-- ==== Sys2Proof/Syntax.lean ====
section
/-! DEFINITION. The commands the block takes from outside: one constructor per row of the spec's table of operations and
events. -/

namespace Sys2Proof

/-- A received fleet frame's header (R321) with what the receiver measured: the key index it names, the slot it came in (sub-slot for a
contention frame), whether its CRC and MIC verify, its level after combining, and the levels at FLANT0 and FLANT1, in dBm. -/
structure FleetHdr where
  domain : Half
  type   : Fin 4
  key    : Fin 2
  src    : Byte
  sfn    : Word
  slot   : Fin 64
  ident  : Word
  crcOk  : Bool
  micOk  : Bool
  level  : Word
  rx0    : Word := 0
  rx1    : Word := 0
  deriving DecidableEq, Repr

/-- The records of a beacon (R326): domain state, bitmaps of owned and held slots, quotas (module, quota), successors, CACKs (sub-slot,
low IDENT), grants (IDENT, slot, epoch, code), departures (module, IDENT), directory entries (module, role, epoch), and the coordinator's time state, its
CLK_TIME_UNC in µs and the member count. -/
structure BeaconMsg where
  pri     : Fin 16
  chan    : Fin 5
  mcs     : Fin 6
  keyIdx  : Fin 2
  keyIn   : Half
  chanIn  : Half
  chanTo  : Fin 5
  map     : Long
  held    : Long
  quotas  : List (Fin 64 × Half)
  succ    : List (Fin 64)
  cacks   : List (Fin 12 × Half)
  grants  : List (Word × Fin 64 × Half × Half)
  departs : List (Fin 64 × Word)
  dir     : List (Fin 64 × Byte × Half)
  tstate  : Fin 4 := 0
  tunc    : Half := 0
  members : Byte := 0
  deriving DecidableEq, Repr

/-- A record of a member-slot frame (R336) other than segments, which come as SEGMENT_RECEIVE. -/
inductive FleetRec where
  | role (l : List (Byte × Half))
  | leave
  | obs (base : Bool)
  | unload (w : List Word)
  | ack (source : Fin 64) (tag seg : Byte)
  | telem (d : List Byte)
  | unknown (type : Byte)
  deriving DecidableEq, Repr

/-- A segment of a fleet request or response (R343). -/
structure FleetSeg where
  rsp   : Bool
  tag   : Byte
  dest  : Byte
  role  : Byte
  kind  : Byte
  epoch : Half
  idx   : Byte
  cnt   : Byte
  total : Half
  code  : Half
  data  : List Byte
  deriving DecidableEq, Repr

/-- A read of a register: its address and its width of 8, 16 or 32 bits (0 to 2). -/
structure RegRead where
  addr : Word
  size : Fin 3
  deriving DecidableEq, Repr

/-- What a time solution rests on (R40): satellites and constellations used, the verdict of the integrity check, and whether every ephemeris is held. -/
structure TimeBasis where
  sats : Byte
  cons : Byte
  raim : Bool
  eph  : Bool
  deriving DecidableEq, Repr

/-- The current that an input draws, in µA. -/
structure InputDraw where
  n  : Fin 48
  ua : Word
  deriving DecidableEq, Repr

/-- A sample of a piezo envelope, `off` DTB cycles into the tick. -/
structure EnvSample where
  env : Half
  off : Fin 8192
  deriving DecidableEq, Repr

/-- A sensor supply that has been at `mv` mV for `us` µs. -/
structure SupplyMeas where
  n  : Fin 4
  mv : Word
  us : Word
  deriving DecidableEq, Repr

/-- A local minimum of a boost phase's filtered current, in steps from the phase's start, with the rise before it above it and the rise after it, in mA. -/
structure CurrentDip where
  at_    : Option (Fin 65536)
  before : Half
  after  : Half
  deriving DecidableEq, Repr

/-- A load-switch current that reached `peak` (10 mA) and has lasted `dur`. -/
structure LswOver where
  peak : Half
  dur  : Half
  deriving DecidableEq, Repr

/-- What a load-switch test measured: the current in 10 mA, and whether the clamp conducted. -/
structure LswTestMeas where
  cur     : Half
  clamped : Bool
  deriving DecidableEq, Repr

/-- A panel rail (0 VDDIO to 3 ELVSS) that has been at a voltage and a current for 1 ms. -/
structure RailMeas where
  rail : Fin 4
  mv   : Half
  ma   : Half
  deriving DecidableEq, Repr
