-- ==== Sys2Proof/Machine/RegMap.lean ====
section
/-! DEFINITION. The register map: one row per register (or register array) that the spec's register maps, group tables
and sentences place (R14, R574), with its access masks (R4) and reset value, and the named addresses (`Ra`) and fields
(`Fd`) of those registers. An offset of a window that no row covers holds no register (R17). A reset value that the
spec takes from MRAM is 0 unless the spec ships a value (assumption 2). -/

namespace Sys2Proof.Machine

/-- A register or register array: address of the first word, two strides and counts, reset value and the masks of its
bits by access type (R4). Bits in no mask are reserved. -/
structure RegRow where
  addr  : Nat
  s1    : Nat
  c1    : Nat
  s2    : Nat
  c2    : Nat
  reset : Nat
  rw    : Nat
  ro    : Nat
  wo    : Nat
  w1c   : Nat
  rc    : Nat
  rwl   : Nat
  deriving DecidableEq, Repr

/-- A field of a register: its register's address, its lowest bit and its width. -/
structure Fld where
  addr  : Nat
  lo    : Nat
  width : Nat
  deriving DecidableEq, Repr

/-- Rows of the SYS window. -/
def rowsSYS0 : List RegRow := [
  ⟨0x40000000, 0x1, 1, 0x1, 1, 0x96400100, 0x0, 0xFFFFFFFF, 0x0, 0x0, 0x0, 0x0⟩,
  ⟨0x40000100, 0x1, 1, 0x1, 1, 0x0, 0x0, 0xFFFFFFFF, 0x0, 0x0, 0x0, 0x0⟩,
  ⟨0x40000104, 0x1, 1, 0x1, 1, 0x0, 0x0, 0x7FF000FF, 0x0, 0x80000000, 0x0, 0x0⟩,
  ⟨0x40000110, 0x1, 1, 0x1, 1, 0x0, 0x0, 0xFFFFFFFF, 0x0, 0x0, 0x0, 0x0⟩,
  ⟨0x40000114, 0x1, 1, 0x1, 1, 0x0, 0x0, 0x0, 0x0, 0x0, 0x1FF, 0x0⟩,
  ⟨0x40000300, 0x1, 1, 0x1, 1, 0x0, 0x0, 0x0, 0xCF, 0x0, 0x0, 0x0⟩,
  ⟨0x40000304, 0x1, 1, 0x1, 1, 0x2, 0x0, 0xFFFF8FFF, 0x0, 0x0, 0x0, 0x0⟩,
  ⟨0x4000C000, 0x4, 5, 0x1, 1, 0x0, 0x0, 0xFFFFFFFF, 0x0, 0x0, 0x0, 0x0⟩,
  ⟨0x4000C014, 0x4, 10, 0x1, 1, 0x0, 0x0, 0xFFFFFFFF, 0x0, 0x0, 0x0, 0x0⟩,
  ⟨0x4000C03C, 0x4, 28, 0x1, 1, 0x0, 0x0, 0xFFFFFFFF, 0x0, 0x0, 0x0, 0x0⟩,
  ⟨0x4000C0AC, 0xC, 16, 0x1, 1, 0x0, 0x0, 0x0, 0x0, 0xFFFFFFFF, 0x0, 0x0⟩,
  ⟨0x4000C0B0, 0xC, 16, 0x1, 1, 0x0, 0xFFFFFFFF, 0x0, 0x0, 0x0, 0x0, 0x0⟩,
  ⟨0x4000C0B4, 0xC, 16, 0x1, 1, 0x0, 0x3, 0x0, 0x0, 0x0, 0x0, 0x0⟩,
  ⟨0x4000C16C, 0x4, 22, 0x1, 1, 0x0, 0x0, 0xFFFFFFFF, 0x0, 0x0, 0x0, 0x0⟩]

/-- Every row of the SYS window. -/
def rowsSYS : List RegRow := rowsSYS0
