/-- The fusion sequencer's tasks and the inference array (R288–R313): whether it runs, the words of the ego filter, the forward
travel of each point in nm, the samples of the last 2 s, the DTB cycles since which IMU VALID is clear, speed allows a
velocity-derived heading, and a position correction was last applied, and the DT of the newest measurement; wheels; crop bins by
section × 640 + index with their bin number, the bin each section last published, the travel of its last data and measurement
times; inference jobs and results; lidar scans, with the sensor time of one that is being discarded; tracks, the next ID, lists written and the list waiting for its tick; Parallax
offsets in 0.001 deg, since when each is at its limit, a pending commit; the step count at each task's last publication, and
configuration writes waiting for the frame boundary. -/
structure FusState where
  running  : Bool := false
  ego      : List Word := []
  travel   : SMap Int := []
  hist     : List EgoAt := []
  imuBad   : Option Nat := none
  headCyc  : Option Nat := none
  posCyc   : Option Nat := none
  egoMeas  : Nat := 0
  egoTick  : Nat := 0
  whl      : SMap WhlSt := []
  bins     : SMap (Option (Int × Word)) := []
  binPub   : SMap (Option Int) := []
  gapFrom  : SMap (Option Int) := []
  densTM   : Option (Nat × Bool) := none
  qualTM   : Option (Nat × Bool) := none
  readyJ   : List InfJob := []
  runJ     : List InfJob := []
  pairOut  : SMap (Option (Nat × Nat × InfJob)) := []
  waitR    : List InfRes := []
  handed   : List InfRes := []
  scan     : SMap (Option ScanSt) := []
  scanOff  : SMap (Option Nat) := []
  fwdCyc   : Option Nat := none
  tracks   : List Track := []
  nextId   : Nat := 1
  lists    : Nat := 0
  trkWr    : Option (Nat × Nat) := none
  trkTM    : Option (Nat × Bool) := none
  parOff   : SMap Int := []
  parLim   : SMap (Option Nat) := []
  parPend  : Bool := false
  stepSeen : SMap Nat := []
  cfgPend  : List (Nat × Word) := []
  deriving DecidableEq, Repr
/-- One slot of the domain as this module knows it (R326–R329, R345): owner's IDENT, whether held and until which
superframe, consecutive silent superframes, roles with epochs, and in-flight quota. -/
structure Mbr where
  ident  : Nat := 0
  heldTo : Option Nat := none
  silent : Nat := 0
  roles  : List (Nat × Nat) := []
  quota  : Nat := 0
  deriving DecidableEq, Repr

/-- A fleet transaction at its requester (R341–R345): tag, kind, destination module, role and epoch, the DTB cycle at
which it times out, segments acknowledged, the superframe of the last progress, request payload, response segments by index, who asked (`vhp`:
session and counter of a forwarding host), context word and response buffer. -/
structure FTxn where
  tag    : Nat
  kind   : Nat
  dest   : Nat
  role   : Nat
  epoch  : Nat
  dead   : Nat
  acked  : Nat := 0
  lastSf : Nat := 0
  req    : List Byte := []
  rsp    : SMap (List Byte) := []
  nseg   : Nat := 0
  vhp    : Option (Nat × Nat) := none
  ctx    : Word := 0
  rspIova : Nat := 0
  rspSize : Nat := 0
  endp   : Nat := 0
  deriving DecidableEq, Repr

> **PROBLEM REQUIREMENTS**: Everything from the first line of the entries above through the line with "64 × Byte × Half)" is to be reproduced exactly, and nothing else.

> **SOLUTION TO THE EXERCISE**:
-- ==== Sys2Proof/Syntax.lean ====
section
/-! DEFINITION. The commands the block takes from outside: one constructor per row of the spec's table of operations and
events. -/

namespace Sys2Proof

/-- A received fleet frame's header (R321) with what the receiver measured: the key index it names, the slot it came in (sub-slot for a
contention frame), whether its CRC and MIC verify, its level after combining, and the levels at FLANT0 and FLANT1, in dBm. -/
structure FleetHdr where
  domain : Half
  type   : Fin 4
  key    : Fin 2
  src    : Byte
  sfn    : Word
  slot   : Fin 64
  ident  : Word
  crcOk  : Bool
  micOk  : Bool
  level  : Word
  rx0    : Word := 0
  rx1    : Word := 0
  deriving DecidableEq, Repr

/-- The records of a beacon (R326): domain state, bitmaps of owned and held slots, quotas (module, quota), successors, CACKs (sub-slot,
low IDENT), grants (IDENT, slot, epoch, code), departures (module, IDENT), directory entries (module, role, epoch), and the coordinator's time state, its
CLK_TIME_UNC in µs and the member count. -/
structure BeaconMsg where
  pri     : Fin 16
  chan    : Fin 5
  mcs     : Fin 6
  keyIdx  : Fin 2
  keyIn   : Half
  chanIn  : Half
  chanTo  : Fin 5
  map     : Long
  held    : Long
  quotas  : List (Fin 64 × Half)
  succ    : List (Fin 64)
  cacks   : List (Fin 12 × Half)
  grants  : List (Word × Fin 64 × Half × Half)
  departs : List (Fin 64 × Word)
  dir     : List (Fin 64 × Byte × Half)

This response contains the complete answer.